Amazon seller caught bribing people to post fake reviews: According to a story that appeared earlier this year at the Digital Journal, a merchant on Amazon called VIP Deals was alleged to have been offering refunds to customers for the Kindle Fire cases that they purchased: refunds given in exchange for positive online reviews. Amazon soon found out about the shady rebate and, in accordance to guidelines that prohibited compensating customers for reviews, took down all of VIP Deals’ Kindle Fire case reviews. Both the product and product page also became unavailable.
Legacy Learning Systems tarnishes its legacy: Last year, a Tennessee-based music instructional DVD series seller called Legacy Learning Systems was fined $250,000 by the FTC for paying people to write positive reviews of its guitar courses. These paid affiliates pretended to be regular customers on various review websites, so the FTC got serious and charged them for their deceptive marketing and advertising methods.

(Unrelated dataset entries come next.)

-- ==== Sys2Proof/Tests/Slice0.lean ====
section
/-! SUPPORT. Tests: ill-formed terms are refused; the bytes of frames, packets and digests are those of the specification;
each command once or twice on a small state; and a state that meets the hypotheses of each statement. -/

namespace Sys2Proof.Tests

open Sys2Proof Sys2Proof.Machine Sys2Proof.Safety

/-! ## Small states -/

/-- The device with nothing waiting. -/
def idle (d : Device) : State := ⟨d, []⟩

/-- The device right after reset. -/
def fresh : Device := State.reset.dev

/-- What a command leaves. -/
def after (c : Instr) (d : Device) : Device :=
  match exec c (idle d) with
  | .next t => t.dev
  | .fault _ => d
  | .refused _ => d

/-- A frame of the System Link and one of the Engine Link. -/
def sys (payload : List Byte) : Frame := ⟨.system, payload, 0⟩
def eng (payload : List Byte) : Frame := ⟨.engine, payload, 0⟩

/-- A JET TALLY with no read between its records, and one with a read after its first record. -/
def tally (payload : List Byte) : Instr := .jetTally ⟨eng payload, []⟩
def tallyAndRead (command : MeterRead) (payload records : List Byte) : Instr :=
  .jetTally ⟨eng records, [⟨1, command, payload, 0⟩]⟩

/-- An identity, and the slot of a proven cartridge of 1,000 µL with 100 µL used and 30 µL pending. -/
def someId : Identity := ⟨7, 1, 1, 1000, 100, Marks.empty⟩
def provenSlot : Slot :=
  { Slot.afterReset true false none with
    admission := .admitted, verdict := .proven, insertion := 1, identity := some someId, merged := true
    debouncedLow := true
    meter := { Meter.vacant with capacity := some 1000, confirmed := 100, pending := 30, metered := 30 }
    gate := { GateRecord.afterReset with causes := Causes.empty, gate := .opened }
    lamp := { LampRecord.afterReset with shown := .greenSteady, target := .greenSteady } }
def proven : Device := fresh.updSlot 0 fun _ => provenSlot

/-- Its cartridge's history entry, and the device with it stored. -/
def someEntry : HistoryEntry :=
  { serial := 7, inkCode := 1, capacity := 1000, recordedUsed := 100, unposted := 0, uncertain := none
    flags := Flags.empty, seen := 1, lastSlot := 0 }
def stored : Device :=
  { proven with store := { proven.store with entries := proven.store.entries.set 3 (some someEntry) } }

/-- A sequence of a kind on slot 0 that receives its reply. -/
def receiving (kind : WorkKind) : Sequence :=
  { job := .onSlot kind 0 1, origins := Origins.ofInternal, urgent := false, wanted := Wanted.empty, attempts := 1
    step := some .requestSent, phase := .receiving 0, expected := 100, amount := 30, reconciled := false
    marksSent := Wanted.empty, proveHold := none, prepared := none }
def inFlight (kind : WorkKind) : Device := { proven with seq := some (receiving kind) }

/-- The device with slot 0 changed. -/
def slot0 (f : Slot → Slot) : Device := proven.updSlot 0 f

/-- Slot 0 with a draining gate, settling, leaving, lit, located, and with a service line, at a tick count. -/
def draining : Device := slot0 fun s => { s with gate := { s.gate with
  causes := { Causes.empty with suspect := true }, gate := .draining, graceTimer := some ⟨0, 2000⟩ } }
def settling (now : Tick) : Device := { slot0 fun s => { s with
  admission := .settling, settleTimer := some 0, identity := none, verdict := .none } with tick := now }
def leaving (now : Tick) : Device := { slot0 fun s => { s with removalTimer := some 0 } with tick := now }
def litHeld (due : Bool) : Device := { slot0 fun s => { s with lamp :=
  ⟨.amberSteady, .greenSteady, .auto, none, true⟩ } with boundaryDue := due }
def located (now : Tick) : Device := { slot0 fun s => { s with lamp :=
  ⟨.amberFast, .amberFast, .pattern .amberFast, some 0, false⟩ } with tick := now }
def serviced (mode : ServiceMode) : Device := slot0 fun s => { s with
  valveDue := 1, config := { s.config with mode := mode, stroke := 2000, flow := 1 } }
def opened (pending : Nat) : Device := slot0 fun s => { s with
  serviceHigh := true, config := { s.config with mode := .valve, flow := 1 }, meter := { s.meter with pending := pending } }
/-- Slot 0 with a cartridge. -/
def carted : Device := slot0 fun s => { s with
  cartridge := some ⟨⟨7, 1, 1, 1000, ⟨0, 0, 0, 0⟩, 100, Marks.empty, false⟩, false, false, .none⟩ }
/-- A DEBIT listed, waiting for its reply, and between two attempts. -/
def listed : Device := { carted with
  work := [⟨.onSlot .debit 0 1, Origins.ofInternal, false, Wanted.empty⟩] }
def waiting (kind : WorkKind) (now : Tick) : Device := { proven with
  seq := some { receiving kind with phase := .waiting 0 }, tick := now }
def spaced (now : Tick) : Device := { proven with seq := some { receiving .debit with phase := .idle 0 }, tick := now }
/-- A scan of slot 0 in its answer periods. -/
def scanning : Device := { proven with
  seq := some { receiving .poll with job := .scan, phase := .scanning 0x01 } }
/-- A header write in progress, a settled winding down with nothing left to do, and STANDBY. -/
def writing (now : Tick) (repeating : Bool) : Device := { fresh with
  tick := now, store := { fresh.store with queue := [], writing := some ⟨.header ⟨1, 0⟩, 0, repeating⟩ } }
def ready : Device := { fresh with
  power := .windingDown, debitsSettled := true, store := { fresh.store with queue := [] } }
def asleep : Device := { proven with power := .standby }

/-- The cartridge of `someId` with the right key under the master key 1, 2, 3, 4, the device that holds that key with
slot 0 in PROVING, and a PROVE of it. -/
def genuine : Cartridge := Cartridge.powered
  ⟨7, 1, 1, 1000, cartridgeKey ⟨1, 2, 3, 4⟩ 7 1 1, 100, Marks.empty, false⟩
def keyed : Device := { slot0 fun s => { s with admission := .proving, verdict := .none, merged := false } with
  keyStore := .provisioned ⟨1, 2, 3, 4⟩ }
def proving (d : Device) : Sequence := { receiving .prove with proveHold := d.makeProveHold 0 1 }
/-- Slot 0 MUTE, IDENTIFYING with its IDENTIFY in flight, and with a DEBIT in flight whose earlier request is in doubt. -/
def mute : Device := slot0 fun s => { s with admission := .mute }
def identifying : Device := { slot0 fun s => { s with admission := .identifying, verdict := .none, identity := none } with
  seq := some (receiving .identify) }
def doubted : Device := { slot0 fun s => { s with meter := { s.meter with
  pending := 0, inFlight := some 30, uncertain := some ⟨100, 20⟩ } } with seq := some (receiving .debit) }
/-- A stored slot that leaves with a DEBIT in flight. -/
def departing : Device := { stored.updSlot 0 fun s => { s with removalTimer := some 0 } with
  tick := 20, seq := some (receiving .debit) }
/-- The level class of an account of 1,000 µL with AUTO thresholds and a reserve of 10 after `used` µL. -/
def leveled (used : Nat) : Level :=
  levelOf { Meter.vacant with capacity := some 1000, confirmed := used } { GateRecord.afterReset with reserve := 10 }

/-- A settled winding down that has still to write slot 0's entry, slot 0 settling at a high line, and slot 0 of a DEBIT in
doubt that is MUTE. -/
def settlingDown : Device := { stored with power := .windingDown }
def lifted : Device := slot0 fun s => { s with presenceLow := false }
def muteBusy : Device := { mute with seq := some (receiving .debit) }
/-- 32 entries of other serials with unposted ink. -/
def full : Device := { proven with store := { proven.store with
  entries := Vector.ofFn fun p : Place => some { someEntry with serial := 100 + p.val, unposted := 5 } } }
/-- `listed` with its DEBIT under way: claimed, and being sent. -/
def under (phase : Phase) : Device := { carted with
  seq := some { receiving .debit with step := none, phase := phase }, work := [] }
/-- The cartridge of slot 0 calls for attention, and SB_CLK has rested low. -/
def calling : Device := { carted.updSlot 0 fun s => { s with
  cartridge := s.cartridge.map fun c => { c with attentionPending := true, attentionCause := .sealCause } } with
  clockRested := true }
/-- The write of a key at its repeat. -/
def keyWriting (proving : Bool) : Device := { (if proving then keyed else proven) with
  tick := 5, keyStore := .storing ⟨1, 2, 3, 4⟩
  store := { stored.store with queue := [], writing := some ⟨.key ⟨1, 2, 3, 4⟩, 0, true⟩ } }
/-- `doubted` with another uncertain amount, and an attempt number. -/
def explained (amount attempts : Nat) : Device := { doubted.updSlot 0 fun s => { s with
  meter := { s.meter with uncertain := some ⟨100, amount⟩ } } with seq := some { receiving .debit with attempts := attempts } }
/-- The device of `keyed` with an entry of the serial, whose record is `u`. -/
def known (u : Option Uncertain) : Device :=
  let entry : HistoryEntry := { someEntry with unposted := 50, uncertain := u, recordedUsed := 120 }
  { keyed with store := { keyed.store with entries := keyed.store.entries.set 3 (some entry) } }

/-- The reply of a link after a command. -/
def replyOn (l : Link) (c : Instr) (d : Device) : Reply := ((after c d).port l).reply

/-! ## Ill-formed terms -/

theorem test_wf_long_payload : (Instr.nop (sys (List.replicate 97 0))).wf = false := by decide
theorem test_wf_longest_payload : (Instr.nop (sys (List.replicate 96 0))).wf = true := by decide
theorem test_wf_read_after_the_last_record :
    (tallyAndRead .levels [] (List.replicate 10 0)).wf = false ∧ (tallyAndRead .levels [] (List.replicate 20 0)).wf = true ∧
      (tallyAndRead .slot (List.replicate 97 0) (List.replicate 20 0)).wf = false := by decide
theorem test_wf_read_before_the_first_record :
    (Instr.jetTally ⟨eng (List.replicate 20 0), [⟨0, .levels, [], 0⟩]⟩).wf = false := by decide
theorem test_wf_reads_out_of_order :
    (Instr.jetTally ⟨eng (List.replicate 30 0), [⟨2, .levels, [], 0⟩, ⟨1, .levels, [], 0⟩]⟩).wf = false := by decide
theorem test_wf_framing_of_a_whole_frame : (Instr.framing .system [0x00, 0x00]).wf = false := by decide
theorem test_wf_framing_of_one_byte : (Instr.framing .system [0x20]).wf = true := by decide
theorem test_wf_unknown_with_a_command_code : (Instr.unknown 0x32 (sys [])).wf = false := by decide
theorem test_wf_unknown_long_payload : (Instr.unknown 0x05 (sys (List.replicate 97 0))).wf = false := by decide
theorem test_wf_reply_of_no_length : (Instr.replyReceived (.read [0xA0, 0, 0, 0, 0]) .arrives).wf = false := by decide
theorem test_wf_reset_cartridge_twice :
    (Instr.powerOn ⟨1, 0, true, [(0, ⟨7, 1, 1, 9, ⟨0, 0, 0, 0⟩, 0, Marks.empty, false⟩),
      (0, ⟨8, 1, 1, 9, ⟨0, 0, 0, 0⟩, 0, Marks.empty, false⟩)]⟩).wf = false := by decide
theorem test_wf_reset_cartridge_at_high_line :
    (Instr.resetPin ⟨1, 0, true, [(1, ⟨7, 1, 1, 9, ⟨0, 0, 0, 0⟩, 0, Marks.empty, false⟩)]⟩).wf = false := by decide
theorem test_refused_whole_frame :
    exec (.framing .system [0x00, 0x00]) (idle fresh) = .refused .illFormed := rfl
theorem test_refused_command_code :
    exec (.unknown 0x32 (sys [])) (idle fresh) = .refused .illFormed := rfl

/-! ## Bytes of the specification -/

/-- 12.1: SET GRACE (0x25) for slot 4 with 3,000 ms, and one byte of padding. -/
theorem test_frame_set_grace :
    decodeFrame .system [0x25, 3, 4, 0x0B, 0xB8, 0xFF] = .setGrace ⟨.system, [4, 0x0B, 0xB8], 1⟩ := by decide
/-- 10.1.1: one byte of READ SLOT is a short frame. -/
theorem test_frame_short : decodeFrame .system [0x20] = .framing .system [0x20] := by decide
/-- R157: a length byte of 97 discards the frame, one of 96 does not. -/
theorem test_frame_length_97 :
    decodeFrame .engine (0x00 :: 97 :: List.replicate 97 0) =
      .framing .engine (0x00 :: 97 :: List.replicate 97 0) := by decide
theorem test_frame_length_96 :
    decodeFrame .engine (0x00 :: 96 :: List.replicate 96 0) = .nop (eng (List.replicate 96 0)) := by decide
theorem test_frame_flush : decodeFrame .engine [0x04, 1, 0x81] = .flush (eng [0x81]) := by decide
theorem test_frame_reset_part : decodeFrame .system [0x32, 0] = .resetPart (sys []) := by decide
theorem test_frame_unknown : decodeFrame .system [0x33, 0] = .unknown 0x33 (sys []) := by decide
/-- R74: the largest nominal weight with the largest trim is held at 16,383; trims round halves up. -/
theorem test_weight_limit : effectiveWeight 16383 127 = 16383 := by decide
theorem test_weight_low : effectiveWeight 1 (-128) = 1 := by decide
/-- 12.4: the check value, and the two bytes that check to 0. -/
theorem test_crc_check_value : crc8 [0x00] = 0x42 ∧ crc8 [0x00, 0x42] = 0 := by decide
/-- 12.4: MARK with EXHAUSTED: op byte, marks, CRC-8 (computed by hand from R26). -/
theorem test_mark_packet : requestPacket .mark [0x01] = [0x54, 0x01, 0xF3] := by decide +kernel
/-- R56, R57: the digest of the one word 5 under the key 1, 2, 3, 4, computed by hand: 12 rounds. -/
theorem test_digest : digest ⟨1, 2, 3, 4⟩ [5] = ⟨0x8c08b7a6, 0x7c40f1f2⟩ := by decide
/-- R29: a DEBIT that matches is applied, one that does not is STALE, one beyond 32 bits is REFUSED. -/
theorem test_debit_effect :
    debitEffect 100 100 30 = (130, 0xA1) ∧ debitEffect 130 100 30 = (130, 0xA2) ∧
      debitEffect 100 100 4294967195 = (4294967295, 0xA1) ∧ debitEffect 100 100 4294967196 = (100, 0xA3) := by decide
/-- R22: a MARK reply without the mark sent, and a POLL reply with cause SEAL but no SEAL mark, fail. -/
theorem test_mark_content :
    checkReply .mark (replyPacket 0xA0 [0x02]) Marks.empty ⟨true, false⟩ = none ∧
      checkReply .poll (replyPacket 0xA0 [0x03, 0x01]) Marks.empty Wanted.empty = none := by decide +kernel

Grahamwich sandwich shop gets bad review before even opening: Not keen on faking reviews and deceiving customers? We support you 100 percent. But even so, be extra vigilant anyway. Sometimes, a fussy, unfair customer (or an annoying, insecure competitor) may decide to write bad reviews of your business, as demonstrated by this story that appeared in Time Magazine. In 2010, a Chicago sandwich shop called Grahamwich received a one-star Yelp review before it even opened. How did this happen? Well, a customer missed the part of the listing that said the shop wasn’t actually open yet; this customer got mad after seeing that Grahamwich was closed, and thus vented it all out on Yelp.
Furious former employee strikes back against French Manor house: It’s not just your competitors and customers who may suddenly give your business fake bad reviews; your former employees – particularly those who didn’t exactly leave your company in the best of terms – are equally capable of doing the same thing. An investigation by online reputation defender Kwikchex found that an ex-employee of a French Manor house hotel had written defamatory and malicious remarks on review site TripAdvisor. After the discovery, the ex-employee’s fake, fury-driven online reviews were removed – and complaints were made to the police.